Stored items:
===
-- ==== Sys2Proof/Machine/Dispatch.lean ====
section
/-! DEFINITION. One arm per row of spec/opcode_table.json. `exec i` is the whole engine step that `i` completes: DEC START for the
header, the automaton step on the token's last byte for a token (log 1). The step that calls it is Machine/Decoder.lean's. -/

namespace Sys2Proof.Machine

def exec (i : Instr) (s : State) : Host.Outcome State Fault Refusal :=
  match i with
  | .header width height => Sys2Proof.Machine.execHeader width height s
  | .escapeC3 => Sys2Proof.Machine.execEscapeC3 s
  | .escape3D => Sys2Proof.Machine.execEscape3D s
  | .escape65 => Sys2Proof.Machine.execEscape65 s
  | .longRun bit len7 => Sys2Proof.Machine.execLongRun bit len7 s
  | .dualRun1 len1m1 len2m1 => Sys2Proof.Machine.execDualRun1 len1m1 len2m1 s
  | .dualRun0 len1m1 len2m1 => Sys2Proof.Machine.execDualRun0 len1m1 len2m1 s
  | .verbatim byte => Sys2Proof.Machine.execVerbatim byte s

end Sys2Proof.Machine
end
===
» Task statement
Please repeat each entry exactly as written.

» Solution
-- ==== Sys2Proof/Machine/Dispatch.lean ====
section
/-! DEFINITION. One arm per row of spec/opcode_table.json. `exec i` is the whole engine step that `i` completes: DEC START for the
header, the automaton step on the token's last byte for a token (log 1). The step that calls it is Machine/Decoder.lean's. -/

namespace Sys2Proof.Machine

def exec (i : Instr) (s : State) : Host.Outcome State Fault Refusal :=
  match i with
  | .header width height => Sys2Proof.Machine.execHeader width height s
  | .escapeC3 => Sys2Proof.Machine.execEscapeC3 s
  | .escape3D => Sys2Proof.Machine.execEscape3D s
  | .escape65 => Sys2Proof.Machine.execEscape65 s
  | .longRun bit len7 => Sys2Proof.Machine.execLongRun bit len7 s
  | .dualRun1 len1m1 len2m1 => Sys2Proof.Machine.execDualRun1 len1m1 len2m1 s
  | .dualRun0 len1m1 len2m1 => Sys2Proof.Machine.execDualRun0 len1m1 len2m1 s
  | .verbatim byte => Sys2Proof.Machine.execVerbatim byte s

end Sys2Proof.Machine
end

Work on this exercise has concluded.